**Task requirements**
Your task is to quote the listing below exactly, beginning with its first line and ending on the line bearing "s.queueLockout.apart = s.apart := rfl".

[Entries supplied]

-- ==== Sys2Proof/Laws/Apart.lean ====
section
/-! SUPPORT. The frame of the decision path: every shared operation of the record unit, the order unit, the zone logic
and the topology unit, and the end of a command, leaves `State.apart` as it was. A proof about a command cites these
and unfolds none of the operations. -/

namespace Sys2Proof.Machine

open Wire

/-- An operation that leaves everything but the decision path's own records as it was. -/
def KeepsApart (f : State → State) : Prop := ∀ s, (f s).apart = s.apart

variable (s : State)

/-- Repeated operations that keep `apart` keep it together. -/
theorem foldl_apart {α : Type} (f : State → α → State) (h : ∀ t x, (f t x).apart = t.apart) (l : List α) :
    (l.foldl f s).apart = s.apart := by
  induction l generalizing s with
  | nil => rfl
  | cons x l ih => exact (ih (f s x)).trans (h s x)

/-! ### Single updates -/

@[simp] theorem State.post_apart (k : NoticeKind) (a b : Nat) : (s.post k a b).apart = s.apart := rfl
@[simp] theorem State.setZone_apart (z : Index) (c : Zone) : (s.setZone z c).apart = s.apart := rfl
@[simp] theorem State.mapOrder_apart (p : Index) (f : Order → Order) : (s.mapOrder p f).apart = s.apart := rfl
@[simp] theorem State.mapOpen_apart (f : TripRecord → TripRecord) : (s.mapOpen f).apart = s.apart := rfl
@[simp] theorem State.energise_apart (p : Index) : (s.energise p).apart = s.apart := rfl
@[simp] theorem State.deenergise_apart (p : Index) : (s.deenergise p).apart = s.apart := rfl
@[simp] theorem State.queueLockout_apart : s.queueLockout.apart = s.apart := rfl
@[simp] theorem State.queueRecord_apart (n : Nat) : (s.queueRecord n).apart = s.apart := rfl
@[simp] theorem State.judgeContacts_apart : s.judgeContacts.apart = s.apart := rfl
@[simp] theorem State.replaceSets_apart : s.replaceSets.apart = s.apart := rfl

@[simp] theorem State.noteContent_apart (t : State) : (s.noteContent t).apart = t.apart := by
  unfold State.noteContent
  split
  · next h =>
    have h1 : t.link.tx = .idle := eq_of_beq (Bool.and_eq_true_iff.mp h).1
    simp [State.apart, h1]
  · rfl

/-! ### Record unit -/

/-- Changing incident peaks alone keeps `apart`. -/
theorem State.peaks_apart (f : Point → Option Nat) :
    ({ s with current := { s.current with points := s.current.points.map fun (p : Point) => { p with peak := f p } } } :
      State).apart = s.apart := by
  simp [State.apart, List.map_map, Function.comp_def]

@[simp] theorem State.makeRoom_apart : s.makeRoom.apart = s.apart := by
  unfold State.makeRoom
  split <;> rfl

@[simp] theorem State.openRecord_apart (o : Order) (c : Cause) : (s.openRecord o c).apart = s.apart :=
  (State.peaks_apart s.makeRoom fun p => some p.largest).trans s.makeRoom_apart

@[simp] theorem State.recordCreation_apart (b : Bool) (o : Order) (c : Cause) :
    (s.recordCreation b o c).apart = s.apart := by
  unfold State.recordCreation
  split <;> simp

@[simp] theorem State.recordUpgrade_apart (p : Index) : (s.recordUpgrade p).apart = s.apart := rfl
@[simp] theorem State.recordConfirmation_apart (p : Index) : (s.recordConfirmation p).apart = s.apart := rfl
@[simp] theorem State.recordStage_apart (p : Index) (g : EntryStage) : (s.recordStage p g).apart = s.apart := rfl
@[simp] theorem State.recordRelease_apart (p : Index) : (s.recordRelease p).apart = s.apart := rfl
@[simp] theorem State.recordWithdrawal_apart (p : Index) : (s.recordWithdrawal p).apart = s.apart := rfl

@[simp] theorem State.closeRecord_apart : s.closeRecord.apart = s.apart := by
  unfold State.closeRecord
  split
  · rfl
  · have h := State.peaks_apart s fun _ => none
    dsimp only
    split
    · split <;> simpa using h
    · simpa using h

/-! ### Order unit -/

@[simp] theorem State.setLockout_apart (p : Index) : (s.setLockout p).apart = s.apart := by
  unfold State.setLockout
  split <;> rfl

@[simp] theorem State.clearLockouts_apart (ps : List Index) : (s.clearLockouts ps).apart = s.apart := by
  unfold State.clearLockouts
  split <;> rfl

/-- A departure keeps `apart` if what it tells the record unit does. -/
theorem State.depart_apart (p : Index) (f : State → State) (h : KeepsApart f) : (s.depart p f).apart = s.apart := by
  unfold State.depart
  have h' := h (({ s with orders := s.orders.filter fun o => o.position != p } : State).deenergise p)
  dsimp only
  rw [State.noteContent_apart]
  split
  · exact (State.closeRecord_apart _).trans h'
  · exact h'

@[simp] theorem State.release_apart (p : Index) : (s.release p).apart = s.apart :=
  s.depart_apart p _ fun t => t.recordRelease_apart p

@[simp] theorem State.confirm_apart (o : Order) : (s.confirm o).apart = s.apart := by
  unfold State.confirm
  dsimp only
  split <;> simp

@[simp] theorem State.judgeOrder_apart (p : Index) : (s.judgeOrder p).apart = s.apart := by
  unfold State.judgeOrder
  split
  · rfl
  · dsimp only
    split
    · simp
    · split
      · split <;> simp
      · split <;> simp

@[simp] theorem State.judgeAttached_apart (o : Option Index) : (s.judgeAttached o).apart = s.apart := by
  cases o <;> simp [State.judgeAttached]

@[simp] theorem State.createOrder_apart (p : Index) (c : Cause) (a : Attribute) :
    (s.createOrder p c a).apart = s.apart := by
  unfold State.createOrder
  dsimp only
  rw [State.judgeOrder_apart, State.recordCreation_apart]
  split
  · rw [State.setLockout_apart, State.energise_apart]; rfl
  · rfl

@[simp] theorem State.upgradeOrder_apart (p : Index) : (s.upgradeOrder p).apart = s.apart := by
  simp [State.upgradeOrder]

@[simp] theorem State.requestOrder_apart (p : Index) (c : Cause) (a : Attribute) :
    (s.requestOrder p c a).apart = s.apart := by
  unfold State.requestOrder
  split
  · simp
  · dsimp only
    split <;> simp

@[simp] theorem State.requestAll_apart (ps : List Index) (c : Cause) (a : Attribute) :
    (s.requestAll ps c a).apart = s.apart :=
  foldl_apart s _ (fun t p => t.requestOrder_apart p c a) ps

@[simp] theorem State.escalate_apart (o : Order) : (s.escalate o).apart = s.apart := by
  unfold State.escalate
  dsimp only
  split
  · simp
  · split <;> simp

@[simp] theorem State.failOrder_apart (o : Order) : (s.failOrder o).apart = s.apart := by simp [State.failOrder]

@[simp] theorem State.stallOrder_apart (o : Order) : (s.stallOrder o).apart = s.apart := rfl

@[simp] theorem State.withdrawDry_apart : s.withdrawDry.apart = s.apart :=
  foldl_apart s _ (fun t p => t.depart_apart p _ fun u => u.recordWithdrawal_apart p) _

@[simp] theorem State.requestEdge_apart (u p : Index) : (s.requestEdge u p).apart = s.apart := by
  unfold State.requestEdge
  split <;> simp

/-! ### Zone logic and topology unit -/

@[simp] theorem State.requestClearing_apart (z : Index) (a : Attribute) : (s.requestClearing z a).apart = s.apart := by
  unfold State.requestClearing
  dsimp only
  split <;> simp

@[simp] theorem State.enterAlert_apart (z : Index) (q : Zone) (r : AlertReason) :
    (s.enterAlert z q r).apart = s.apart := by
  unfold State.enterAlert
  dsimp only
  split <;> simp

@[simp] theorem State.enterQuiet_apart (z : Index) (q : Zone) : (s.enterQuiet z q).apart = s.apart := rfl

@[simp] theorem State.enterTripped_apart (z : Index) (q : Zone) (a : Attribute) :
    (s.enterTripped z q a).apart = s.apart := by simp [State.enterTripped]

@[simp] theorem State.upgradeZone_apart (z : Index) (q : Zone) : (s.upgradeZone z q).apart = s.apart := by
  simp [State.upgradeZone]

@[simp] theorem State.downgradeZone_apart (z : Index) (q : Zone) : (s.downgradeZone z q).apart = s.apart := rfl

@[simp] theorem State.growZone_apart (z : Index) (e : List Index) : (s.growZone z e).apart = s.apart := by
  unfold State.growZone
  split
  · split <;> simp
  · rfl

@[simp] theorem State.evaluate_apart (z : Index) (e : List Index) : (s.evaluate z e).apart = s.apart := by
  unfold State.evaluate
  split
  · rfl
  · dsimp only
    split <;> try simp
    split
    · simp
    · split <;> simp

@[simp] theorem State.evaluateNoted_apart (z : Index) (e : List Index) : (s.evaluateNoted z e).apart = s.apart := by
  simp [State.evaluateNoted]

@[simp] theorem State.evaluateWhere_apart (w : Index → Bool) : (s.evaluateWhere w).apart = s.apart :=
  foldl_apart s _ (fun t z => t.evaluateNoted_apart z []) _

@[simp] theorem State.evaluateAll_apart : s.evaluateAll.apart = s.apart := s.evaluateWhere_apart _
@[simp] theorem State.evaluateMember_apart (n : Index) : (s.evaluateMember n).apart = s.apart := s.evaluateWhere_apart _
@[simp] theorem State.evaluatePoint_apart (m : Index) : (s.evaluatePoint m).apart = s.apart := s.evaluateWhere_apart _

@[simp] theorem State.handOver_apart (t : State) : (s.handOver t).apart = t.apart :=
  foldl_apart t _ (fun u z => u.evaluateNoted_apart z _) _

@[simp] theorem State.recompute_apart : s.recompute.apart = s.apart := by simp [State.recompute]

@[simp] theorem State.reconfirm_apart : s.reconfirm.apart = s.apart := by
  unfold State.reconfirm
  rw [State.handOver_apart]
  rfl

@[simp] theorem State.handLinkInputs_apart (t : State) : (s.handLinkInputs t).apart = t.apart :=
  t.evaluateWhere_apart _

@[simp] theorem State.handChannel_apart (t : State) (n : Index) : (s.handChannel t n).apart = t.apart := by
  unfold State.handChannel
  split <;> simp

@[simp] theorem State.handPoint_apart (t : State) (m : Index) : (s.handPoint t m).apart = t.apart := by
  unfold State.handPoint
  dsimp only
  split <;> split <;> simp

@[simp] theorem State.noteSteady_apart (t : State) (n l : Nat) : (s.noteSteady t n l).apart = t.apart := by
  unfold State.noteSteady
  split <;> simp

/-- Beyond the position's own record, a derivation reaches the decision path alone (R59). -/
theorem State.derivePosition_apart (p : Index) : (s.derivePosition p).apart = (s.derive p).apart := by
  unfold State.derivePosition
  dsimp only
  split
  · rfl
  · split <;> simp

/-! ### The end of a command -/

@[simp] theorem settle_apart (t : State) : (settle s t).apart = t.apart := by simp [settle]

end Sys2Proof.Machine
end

[/Entries supplied]

**Result of the exercise**
-- ==== Sys2Proof/Laws/Apart.lean ====
section
/-! SUPPORT. The frame of the decision path: every shared operation of the record unit, the order unit, the zone logic
and the topology unit, and the end of a command, leaves `State.apart` as it was. A proof about a command cites these
and unfolds none of the operations. -/

namespace Sys2Proof.Machine

open Wire

/-- An operation that leaves everything but the decision path's own records as it was. -/
def KeepsApart (f : State → State) : Prop := ∀ s, (f s).apart = s.apart

variable (s : State)

/-- Repeated operations that keep `apart` keep it together. -/
theorem foldl_apart {α : Type} (f : State → α → State) (h : ∀ t x, (f t x).apart = t.apart) (l : List α) :
    (l.foldl f s).apart = s.apart := by
  induction l generalizing s with
  | nil => rfl
  | cons x l ih => exact (ih (f s x)).trans (h s x)

/-! ### Single updates -/

@[simp] theorem State.post_apart (k : NoticeKind) (a b : Nat) : (s.post k a b).apart = s.apart := rfl
@[simp] theorem State.setZone_apart (z : Index) (c : Zone) : (s.setZone z c).apart = s.apart := rfl
@[simp] theorem State.mapOrder_apart (p : Index) (f : Order → Order) : (s.mapOrder p f).apart = s.apart := rfl
@[simp] theorem State.mapOpen_apart (f : TripRecord → TripRecord) : (s.mapOpen f).apart = s.apart := rfl
@[simp] theorem State.energise_apart (p : Index) : (s.energise p).apart = s.apart := rfl
@[simp] theorem State.deenergise_apart (p : Index) : (s.deenergise p).apart = s.apart := rfl
@[simp] theorem State.queueLockout_apart : s.queueLockout.apart = s.apart := rfl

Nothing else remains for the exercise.